As Dr. Phil would tell you, one of the most meaningful parts of interaction is what you don't say. At last week's Supernova 2006, Michael Zyda from USC Gamepipe Lab shared some exciting technology around game interfaces . USC has created a pair of glasses that contain very small biosensors that reveal your mental state. More specifically, these glasses can tell whether or not you are engaged in the game.
Zyda put on an unnerving demonstration of an avatar that blinks when you blink, runs out of breath when you do, is able to create escape routes if you are able to "focus hard enough," etc. For a more complex, first-person shooter game, a biometrically-enabled setup can track how much adrenaline is in the player's system as a result of fear, thereby impacting the shooter's performance in the game.
In a learning environment, this same technology can inform educators on whether or not a student is engaged and paying attention. With increased awareness, an instructor can adjust the lesson to make sure that students are continually engaged in the learning process, rather than checked out. If Zyda is right, learning (or nefariously, brainwashing) could be a huge application for these feedback systems.
As cool as this biometric feedback loop is, unknown variables remain a factor. As Zyda called out, once you've got sensory data, you can measure the disengagement of a student in a learning environment, but you can't yet account for environmental and emotional variables. e.g., is the person not paying attention because the instructor is weak, or because he or she had a fender-bender on the way to class?
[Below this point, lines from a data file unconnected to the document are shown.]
-- ==== Sys2Proof/Machine/Step.lean ====
section
/-! DEFINITION. The step function: one slot of the command port. -/

namespace Sys2Proof.Machine

/-- One step of the machine: one slot of the command port (R35), then the next one comes up. -/
def step (s : State) : Host.Outcome State Fault Refusal := thenAdvance (slot s)

/-- The command word `w` at the command port of `s`: the very next step runs it. The core fetches
nothing (R21); this is the host offering the command. -/
def State.withFetchWord (s : State) (nbits w : Nat) : State :=
  offerWord s (BitVec.ofNat 32 (w % 2 ^ nbits))

end Sys2Proof.Machine
end

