theorem witness_OperandsAreSignedWords : cfg2.min ≤ -32768 ∧ (-32768 : Int) ≤ cfg2.max := by decide

theorem witness_FromRawPassesTheWord : (nextOf (exec .fromraw (full2 0))).isSome = true := by decide

theorem witness_AluUnitIsWhatTheCommandsAnswer :
    (Instr.div .wrapAround, AluOp.div) ∈ [(Instr.div .wrapAround, AluOp.div), (.fromraw, .fromRaw)] := by decide

/-- The bounds, and `F = W - 2`. -/
theorem witness_ArithmeticLaws : let c := cfg 16 14 1 .div []
    c.inRange (-32768) = true ∧ c.inRange 32767 = true ∧ c.fracBits ≤ c.w - 2 := by decide

theorem witness_PolicyFunctionShape :
    referenceCfg.overflows 32768 = true ∧ referenceCfg.overflows 32767 = false ∧ (-32769 : Int) ≤ 32768 := by
  decide

/-- The largest wide values, at `F = W - 1`. -/
theorem witness_WideValuesFitThePromotedWidth : let c := cfg 16 15 1 .div []
    c.fracBits ≤ c.w - 1 ∧ c.inRange (-32768) = true ∧ c.inRange (-1) = true ∧ (-1 : Int) ≠ 0 := by decide

/-- The last entry and the first index past the table. -/
theorem witness_RdtwAnswersTheEntry :
    referenceCfg.twOk = true ∧ 3 < referenceCfg.n / 2 ∧ referenceCfg.n / 2 ≤ 4 := by decide

theorem witness_TwiddleGeneratorIsExact : 1 ≤ 6 := by decide

/-- `N = 1`, `2` and `4`. -/
theorem witness_CanonicalTableExists : cfg1.valid = true ∧ (cfg2.valid = true ∧ 2 ≤ cfg2.n) ∧
    (cfg4.valid = true ∧ 4 ≤ cfg4.n) := by decide

/-- The largest immediate, for every `Coded` clause. -/
theorem witness_codedWords : 2097151 < 2 ^ 21 := by decide

theorem witness_WrxWritesOneCell : 1 < (full2 0).cfg.n ∧ (full2 0).cfg.n ≤ 2 := by decide

/-- A written cell, an unwritten one and an index past the cells. -/
theorem witness_RdxReadsOneCell : let s := at_ cfg2 [(1, ⟨256, 512⟩)] 0 0 0
    Memory.fits s.cfg s.xmem = true ∧ (1 < s.cfg.n ∧ Memory.read s.xmem 1 = some ⟨256, 512⟩) ∧
    (0 < s.cfg.n ∧ Memory.read s.xmem 0 = none) ∧ s.cfg.n ≤ 2 := by decide

theorem witness_WriteThenReadReturnsTheWords :
    let d : Port := ⟨false, true, 0x41000001, 0, 0, false⟩
    let s : State := ⟨cfg2, [], ⟨false, true, 0x40000001, 0x8000, 0x1FFFF, false⟩, [d], none⟩
    s.cfg.valid = true ∧ 1 < s.cfg.n ∧ s.port.accepts = true ∧ s.port.cmdWord = encode (.wrx 1) ∧
    s.inputs = [d] ∧ d.accepts = true ∧ d.cmdWord = encode (.rdx 1) := by decide

theorem witness_BitReversalTable : 7 < 2 ^ 3 ∧ 2 < 3 := by decide

theorem witness_PermutationPlacesEveryCell :
    referenceCfg.valid = true ∧ cells8.length = referenceCfg.n ∧ 7 < referenceCfg.n := by decide

theorem witness_BitrevPermutesTheCells :
    (full2 0).cfg.valid = true ∧ 2 = (full2 0).cfg.n ∧ (full2 0).allWritten = true ∧ 3 ≠ (full2 0).cfg.n := by
  decide

theorem witness_TwoBitrevRestoreTheCells :
    (full2 0).good = true ∧ (full2 0).allWritten = true := by decide

theorem witness_ButterflyWithUnitTwiddles : referenceCfg.sampleOk ⟨-32767, 32767⟩ = true ∧
    (-32767 : Int) ≠ referenceCfg.min ∧ (32767 : Int) ≠ referenceCfg.min := by decide

theorem witness_StageIsItsDisjointButterflies : referenceCfg.valid = true ∧ cells8.length = referenceCfg.n ∧
    2 < referenceCfg.levels ∧ 3 < referenceCfg.n ∧ Nat.testBit 3 2 = false := by decide

theorem witness_LoopNestComputesTheTransform : (List.replicate 4 (0 : ℂ)).length = 2 ^ 2 ∧ 3 < 2 ^ 2 :=
  ⟨by simp, by decide⟩

theorem witness_ImpulseGivesAFlatSpectrum :
    referenceCfg.valid = true ∧ referenceCfg.sampleOk ⟨-32768, 32767⟩ = true := by decide

/-- `DIV` with `NFX = 0`, which every `N` of (8,6) from 4 on has, and every other clause at `N = 2`. -/
theorem witness_TransformCommandsComplete : let c := cfg 8 6 4 .div [⟨64, 0⟩, ⟨0, -64⟩]
    (2 = (full2 0).cfg.n ∧ (full2 0).allWritten = true) ∧ 3 ≠ (full2 0).cfg.n ∧
    (4 = c.n ∧ c.invScale = .div ∧ c.nfx = 0) ∧
    (2 = (full2 0).cfg.n ∧ (full2 0).cfg.nfx ≠ 0 ∧ (full2 0).allWritten = true) := by decide

theorem witness_TransformsFaultOnUnwrittenCells : let s := at_ cfg2 [(1, ⟨256, 512⟩)] 0 0 0
    s.allWritten = false ∧ s.cfg.nfx ≠ 0 := by decide

theorem witness_ForwardAtOneAndTwoPoints : cfg1.n = 1 ∧ (cfg2.n = 2 ∧ cfg2.valid = true ∧
    cfg2.tw = [⟨cfg2.one, 0⟩] ∧ cfg2.sampleOk ⟨-32768, 32767⟩ = true) := by decide

/-- `F = W - 2` and `F = W - 1`, with an imaginary part `MIN`. -/
theorem witness_InverseAtOnePoint : let c := cfg 16 14 1 .div []
    let d := cfg 16 15 1 .div []
    (c.n = 1 ∧ c.valid = true ∧ c.invScale = .div ∧ c.sampleOk ⟨5, -32768⟩ = true ∧ c.fracBits ≤ c.w - 2) ∧
    (d.n = 1 ∧ d.valid = true ∧ d.invScale = .div ∧ d.sampleOk ⟨5, -32768⟩ = true ∧ d.fracBits = d.w - 1) := by
  decide

/-- The six clauses of the closed forms, each at its boundary, at (16,8). -/
theorem witness_ScalingConstantsClosedForm :
    let c := fun n => cfg 16 8 n .div []
    ((c 64).valid = true ∧ (c 64).levels + 8 ≤ (c 64).w - 2) ∧
    ((c 128).valid = true ∧ (c 128).levels + 8 = (c 128).w - 1) ∧
    ((c 256).valid = true ∧ (c 256).w ≤ (c 256).levels + 8 ∧ (c 256).levels ≤ 8) ∧
    ((c 512).valid = true ∧ (c 512).levels = 8 + 1) ∧
    ((c 1024).valid = true ∧ 8 + 2 ≤ (c 1024).levels) := by decide

theorem witness_ScalingDividesByN : let c := fun n inv => cfg 16 8 n inv []
    ((c 64 .div).valid = true ∧ (c 64 .div).inRange (-32768) = true ∧
      (c 64 .div).levels + 8 ≤ (c 64 .div).w - 2) ∧
    ((c 256 .mulRecip).valid = true ∧ (c 256 .mulRecip).inRange (-32768) = true ∧
      (c 256 .mulRecip).levels ≤ 8) := by decide

theorem witness_ErrorsChangeNothing :
    (nextOf (exec (.rdx 2) (full2 0))).map (fun t => t.rsp) = some (err .badIndex) ∧
    answer (full2 0x41000002) = err .badIndex := by decide

theorem witness_WhoRaisesWhichError :
    (nextOf (exec (.bitrev 3) (full2 0))).map (fun t => t.rsp) = some (err .sizeMismatch) := by decide

/-- A command that changes the sample memory. -/
theorem witness_OnlyFourCommandsWriteTheSampleMemory :
    (nextOf (exec (.wrx 1) (full2 0))).map (fun t => decide (t.xmem ≠ (full2 0).xmem)) = some true := by decide

theorem witness_MachineStopsOnUnwrittenCellsOnly : (full2 0x52000002).allWritten = true := by decide

theorem witness_StepKeepsGood :
    (full2 0x52000002).good = true ∧ (nextOf (step (full2 0x52000002))).isSome = true := by decide

theorem witness_StepKeepsTheConfiguration : (nextOf (step (resetting true))).isSome = true := by decide

/-- The hypotheses inside R9, R12 and R13, at their bounds. -/
theorem witness_ConstructionChecks : let c := cfg 17 15 2 .mulRecip []
    c.totalBits ≤ 64 ∧ c.totalBits ≤ 32 ∧ 2 ≤ c.n ∧ c.invScale = .mulRecip ∧ c.valid = true := by decide

theorem witness_ElaborationGivesAnInstanceOrAnError :
    Constructible cfg2 ∧ ¬ Constructible (cfg 16 15 2 .div []) :=
  ⟨⟨by decide, by decide, by decide, ⟨1, by decide, by decide⟩, by decide, by decide⟩,
    fun h => absurd (h.2.2.2.2.1 (by decide)) (by decide)⟩

/-- A rounded half and the lower bound. -/
theorem witness_QuantisationRoundsToNearest :
    rha (1 / 512 * 2 ^ 8) = 1 ∧ referenceCfg.inRange (-32768) = true := by decide +kernel

theorem witness_FloatingValueIsNearest : |(16777215 : Int)| < 2 ^ 24 ∧ |(9007199254740991 : Int)| < 2 ^ 53 ∧
    (cfg 32 16 1 .div []).w ≤ 32 ∧ (cfg 32 16 1 .div []).inRange (-2147483648) = true := by decide

theorem witness_ReferenceInverseDividesByZero : let c := cfg 16 14 1 .div []
    c.fracBits ≤ c.w - 2 := by decide

/-- `NEG.S 0x8000`, and `WRX` with the largest immediate and both bounds. -/
theorem witness_AssembledLinesAreCommands :
    assemble referenceCfg ⟨.neg, some .saturate, none, [.hex 4 0x8000]⟩ = some ⟨0x02000000, 0, 0x8000⟩ ∧
    (let l : AsmLine := ⟨.neg, some .saturate, none, [.hex 4 0x8000]⟩
     l.expand.instr referenceCfg = some (.sub .saturate) ∧ (Instr.sub .saturate).wellFormed = true ∧
      l.expand.operands.mapM (AsmNumber.value referenceCfg) = some [0, -32768] ∧
      [(0 : Int), -32768].length = (Instr.sub .saturate).operandCount) ∧
    ((Instr.wrx 2097151).wellFormed = true ∧ referenceCfg.inRange (-32768) = true ∧
      referenceCfg.inRange 32767 = true ∧ 2 ≤ (Instr.wrx 2097151).operandCount) := by
  decide

end Sys2Proof.Tests
end

/-! PROOFS. Construction, elaboration and the configuration: the statements of 00_scope.md. -/

namespace Sys2Proof

/-! ### The storage width (R9) -/

theorem storageWidth_mem (t : Nat) : storageWidth t ∈ [8, 16, 32, 64] := by
  unfold storageWidth
  split_ifs <;> decide

theorem le_storageWidth {t : Nat} (h : t ≤ 64) : t ≤ storageWidth t := by
  unfold storageWidth
  split_ifs <;> omega

/-- No smaller width of the set holds the value. -/
theorem storageWidth_le {t v : Nat} (hv : v ∈ [8, 16, 32, 64]) (h : t ≤ v) : storageWidth t ≤ v := by
  simp only [List.mem_cons, List.not_mem_nil, or_false] at hv
  unfold storageWidth
  split_ifs <;> omega

/-! ### The construction checks (R11 to R13) -/

theorem isPowerOfTwo_iff (n : Nat) : isPowerOfTwo n = true ↔ ∃ k, n = 2 ^ k := by
  rw [isPowerOfTwo, decide_eq_true_iff]
  constructor
  · intro h
    exact ⟨_, h⟩
  · rintro ⟨k, rfl⟩
    rw [Nat.log2_two_pow]

/-- The two checks on `N` (R12, R13) as one: the exponent is at most 20. -/
theorem isPowerOfTwo_and_le_iff (n : Nat) :
    (isPowerOfTwo n = true ∧ n ≤ 2 ^ 20) ↔ ∃ k, k ≤ 20 ∧ n = 2 ^ k := by
  rw [isPowerOfTwo_iff]
  constructor
  · rintro ⟨⟨k, rfl⟩, hle⟩
    exact ⟨k, (Nat.pow_le_pow_iff_right (by decide)).mp hle, rfl⟩
  · rintro ⟨k, hk, rfl⟩
    exact ⟨⟨k, rfl⟩, Nat.pow_le_pow_right (by decide) hk⟩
After Zyda's exploration of the real, Philip Rosedale from Linden Lab shared a view of Second Life that users of Linden Lab never get to see - a robust view of this virtual world with everything full rendered, in thick and bustling detail. (Disclosure note: Omidyar Network is a funder of Linden Lab.) Rosedale brought the audience into Second Life via the projector screen, and toured both a scale-model space flight museum built by hobbyists for the community to enjoy, and a virtual planetarium that a high school science teacher had put together for his students. Second Life is trying to be about more than partying until dawn as a pink flying donkey - instead, Rosedale sees the emergence of a new medium that can be adapted by users in any way that they want.